### Data in this exercise ###
/-- A tile reset in progress (R261): the callers of TILE_RESET that wait for it, as (die,
tile). -/
structure ResetRec where
  callers : List (Nat × Nat) := []
  deriving DecidableEq, Repr

/-- The tiles (R227 to R265): slots by [die, tile, slot]; the ready queue (64 entries) and the pushes that wait on it, by
[die, tile]; issue queues (4 entries) by [die, tile, unit], with unit 0 the MAC array, 1 the lane cores, 2 the Steward,
3 the tile mover; the running Waybill's slot + 1, by the same key; whether dispatch is blocked on a full issue queue, and
whether the mover waits for a tag, by [die, tile]; the IEEE flags of the Steward and of the lane cores together, by
[die, tile, 0 or 1] (R201); the stores in the store buffers, oldest first, by [die, tile], and the parts of TL_STALL that they
count, by [die, tile, 0 or 1] (R230); the Stewards' data memory, byte `offset` of tile t of die d at key (d * 2048 + t) * 2^16 + offset, and what
each Almanac store of a die holds, by [die] (R228, R414); packets waiting at tile NIs,
by [die, tile]; and tile resets in progress. -/
structure TileState where
  slots : Tab SlotRec := []
  ready : Tab (List Nat) := []
  overflow : Tab (List Nat) := []
  issue : Tab (List Nat) := []
  run : Tab Nat := []
  blocked : Tab Nat := []
  tagWait : Tab Nat := []
  flags : Tab Nat := []
  stores : Tab (List BufStore) := []
  stalls : Tab Nat := []
  almanac : Tab (List Byte) := []
  steward : List Host.Cell := []
  sendQ : Tab (List SendItem) := []
  resets : Tab (Option ResetRec) := []
  deriving DecidableEq, Repr

/-- An input entry of a Sheaf plan (R271). -/
structure SheafInput where
  rank : Nat
  child : Bool
  var : Bool
  first : Nat
  count : Nat
  deriving DecidableEq, Repr

/-- A target entry of a Sheaf plan (R271). -/
structure SheafTarget where
  rank : Nat
  child : Bool
  window : Nat
  epoch : Nat
  first : Nat
  count : Nat
  offset : Nat
  ref : Nat
  deriving DecidableEq, Repr

/-- A Sheaf plan (R271). -/
structure SheafPlan where
  id : Nat
  op : Nat
  inFmt : Nat
  outFmt : Nat
  mode : Nat
  n : Nat
  parent : Nat
  laneChunks : Nat
  deadlineUs : Nat
  inputs : List SheafInput
  targets : List SheafTarget
  deriving DecidableEq, Repr

/-- One accumulator lane (R213 to R216): the integer, the NAN, POS_INF and NEG_INF flags as bits, and the rank of MAXLOC
and MINLOC. -/
structure Lane320 where
  a : Int := 0
  fl : Nat := 0
  rank : Nat := 0xFFFFF
  deriving DecidableEq, Repr

/-- A chunk of the open round (R276, R281, R288): its lanes, its n, the inputs whose held packets
have been added, and whether it is complete: its lanes are then free and what stands here is the output formed of it. -/
structure ChunkRec where
  lanes : List Lane320 := []
  n : Nat := 0
  added : List Nat := []
  done : Bool := false
  deriving DecidableEq, Repr

/-- A contribution held by a node: the packet's number, the input, its first chunk, the chunks it covers, and those taken
so far. -/
structure HeldContrib where
  pid : Nat
  input : Nat
  first : Nat
  count : Nat
  taken : Nat := 0
  deriving DecidableEq, Repr

/-- What a node holds of one round (R279, R281, R283, R292): received bits by [input, chunk], 2 where a POISON notice set one; ranges declared by VARIABLE
inputs, by [input], as (first, count); the inputs whose FINAL has come; held contributions; chunks poisoned; pieces of small partial records, by [input, part];
the inputs of a small node whose adding fails a residue check; whether a packet of the round has been accepted, and whether the node's own span has been declared. -/
structure SheafRound where
  recv : Tab Nat := []
  covers : Tab (List (Nat × Nat)) := []
  finals : List Nat := []
  held : List HeldContrib := []
  poisoned : List Nat := []
  pieces : Tab (Option (Nat × List Byte)) := []
  faults : List Nat := []
  begun : Bool := false
  declared : Bool := false
  deriving DecidableEq, Repr

/-- A Sheaf node (R266 to R292): its Field, its anchor tile and rank, its plan, CUR_ROUND, the instant its round opened,
the open round and the next, the chunks of the open round, (target, block) pairs already sent, chunks completed in the round and chunks
poisoned since definition. -/
structure SheafNode where
  field : Nat
  tile : Nat
  rank : Nat
  plan : SheafPlan
  cur : Nat := 0
  openedAt : Option Nat := none
  now_ : SheafRound := {}
  next_ : SheafRound := {}
  chunks : Tab ChunkRec := []
  sent : List (Nat × Nat) := []
  completed : Nat := 0
  poisonedEver : Nat := 0
  deriving DecidableEq, Repr

/-- The Sheaf slices: nodes by [die, Field, SHEAF_ID]. -/
structure SheafState where
  nodes : Tab (Option SheafNode) := []
  deriving DecidableEq, Repr

/-- A Winnower input entry (R301). -/
structure WinnowInput where
  rank : Nat
  stream : Nat
  maxCount : Nat
  deriving DecidableEq, Repr

/-- A Winnower target entry (R301): KIND 1 VALUES, 2 TAGS, 3 COUNT. -/
structure WinnowTarget where
  rank : Nat
  kind : Nat
  window : Nat
  epoch : Nat
  first : Nat
  count : Nat
  offset : Nat
  ref : Nat
  deriving DecidableEq, Repr

/-- A Winnower plan (R301). -/
structure WinnowPlan where
  job : Nat
  op : Nat
  fmt0 : Nat
  fmt1 : Nat
  tableFmt : Nat
  desc : Bool
  pred : Nat
  const : Nat
  k : Nat
  deadlineUs : Nat
  workOff : Nat
  workBytes : Nat
  tableOff : Nat
  tableLen : Nat
  inputs : List WinnowInput
  targets : List WinnowTarget
  deriving DecidableEq, Repr

/-- A record of a round (R310): the stream, the element's bit pattern, its source rank and its element index. -/
structure WinnowRec where
  stream : Nat
  pat : Nat
  rank : Nat
  idx : Nat
  deriving DecidableEq, Repr

/-- What a job holds of one round (R304, R305): received blocks by [input, block], recorded ends by [input] as end + 1,
held packets, and whether a notice or fault has poisoned it. -/
structure WinnowRound where
  recv : Tab Nat := []
  ends : Tab Nat := []
  held : List Nat := []
  poisoned : Bool := false
  deriving DecidableEq, Repr

/-- A Winnower job (R298 to R310): its anchor, plan and rounds, the records taken, and what the table held when the round
opened. -/
structure WinnowJob where
  die : Nat
  tile : Nat
  rank : Nat
  plan : WinnowPlan
  cur : Nat := 0
  openedAt : Option Nat := none
  now_ : WinnowRound := {}
  next_ : WinnowRound := {}
  recs : List WinnowRec := []
  table : List Byte := []
  deriving DecidableEq, Repr

/-- One head's partial (R322, R323): empty, special, or m, l and o. -/
inductive GlPart where
  | empty
  | special
  | val (m l : Nat) (o : List Nat)
  deriving DecidableEq, Repr

/-- A query of a context (R319 to R327): the number of its packet, the packet, when it was accepted, whether its batch has
started, the Bales selected, the partials yielded by [tile number] as one per head, and a checker's failure. -/
structure GlQuery where
  id : Nat
  p : Packet
  acceptedAt : Nat
  started : Bool := false
  bales : List Nat := []
  parts : Tab (List GlPart) := []
  poisoned : Bool := false
  deriving DecidableEq, Repr

/-- A Gleaner context (R312 to R315): its Field, anchor and home die, KV_FORMAT, d, NBALES, BALE_BASE, SELECT_K, deadline,
template bytes and extents as (die, first row, rows); whether it is LOST; the queries it holds, in acceptance order; and
the queries completed since definition. -/
structure GlCtx where
  field : Nat
  die : Nat
  tile : Nat
  rank : Nat
  kvFmt : Nat
  d : Nat
  nBales : Nat
  base : Nat
  selectK : Nat
  deadlineUs : Nat
  template : List Byte
  extents : List (Nat × Nat × Nat)
  lost : Bool := false
  queries : List GlQuery := []
  completed : Nat := 0
  deriving DecidableEq, Repr

/-- The engine slices: Winnower jobs by [Field, JOB], Gleaner contexts by [GL_CONTEXT]. -/
structure EngineState where
  jobs : Tab (Option WinnowJob) := []
  ctxs : Tab (Option GlCtx) := []
  deriving DecidableEq, Repr


/-- Keys of one direction of a link (R347, R348): the Key ID of the other end, the chain secret, the key and SALT in
use, and the next ones. -/
structure LinkSecret where
  peer : List Byte
  chain : List Byte
  key : List Byte
  salt : List Byte
  nextKey : List Byte
  nextSalt : List Byte
  deriving DecidableEq, Repr

/-- A handshake in progress (R346, R347): its attempt number, whether its HELLO carries RELAY or MANAGER, the number of the
draw of its ephemeral secrets and of its encapsulation, the messages sent and received, the partner's public key block, the
transcript's hash, and what has been sent and received. -/
structure HsRec where
  attempt : Nat := 0
  flags : Nat := 0
  draw : Nat := 0
  kemDraw : Nat := 0
  myHello : List Byte := []
  peerHello : List Byte := []
  myKem : List Byte := []
  peerKem : List Byte := []
  partner : List Byte := []
  keys : Option (LinkSecret × LinkSecret) := none
  sent : List Nat := []
  got : List Nat := []
  startedAt : Nat := 0
  deriving DecidableEq, Repr

/-- An open transfer of a manager session (R434): its SEQ, direction, target, argument and length, the request's packet, the
pieces received, as (offset, bytes), and when the latest arrived. -/
structure Xfer where
  seq : Nat
  target : Nat
  arg : Nat
  len : Nat
  req : Packet
  got : List (Nat × List Byte) := []
  at_ : Nat
  deriving DecidableEq, Repr

/-- A manager session (R352, R433): the key of what the manager sends and of what the device sends, the highest SEQ accepted,
the response given to it, and the open transfer. -/
structure Session where
  rxKey : List Byte
  txKey : List Byte
  high : Nat := 0
  kept : Option Packet := none
  xfer : Option Xfer := none
  deriving DecidableEq, Repr

/-- What the Trust Core keeps of the running Seed Image (R342 to R344): IMAGE_HASH, SIGNER_PK, ROLLBACK, the vendor root, the
partner roots, the manager keys, the deny list, the Hedge plan, the identity certificates of this device (subject, issuer),
the Almanac's CODE_HASH and the verified device copy of its code (R414). -/
structure ImageTrust where
  hash : List Byte := []
  signer : List Byte := []
  rollback : Nat := 0
  vendorRoot : List Byte := []
  partnerRoots : List (List Byte) := []
  mgrKeys : List (List Byte) := []
  deny : List (List Byte) := []
  plan : List Byte := []
  certs : Option (List Byte × List Byte) := none
  almanac : List Byte := []
  code : List Byte := []
  deriving DecidableEq, Repr

/-- The two copies of the anti-rollback counter, 128 bits each, and of the debug lock (R337). -/
structure FuseCopies where
  counterA : Nat := 0
  counterB : Nat := 0
  lockA : Nat := 0
  lockB : Nat := 0
  deriving DecidableEq, Repr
###
Work to complete: Your answer should be a single number: the count of lines in the listing that contain the word "bits".

Solution: 3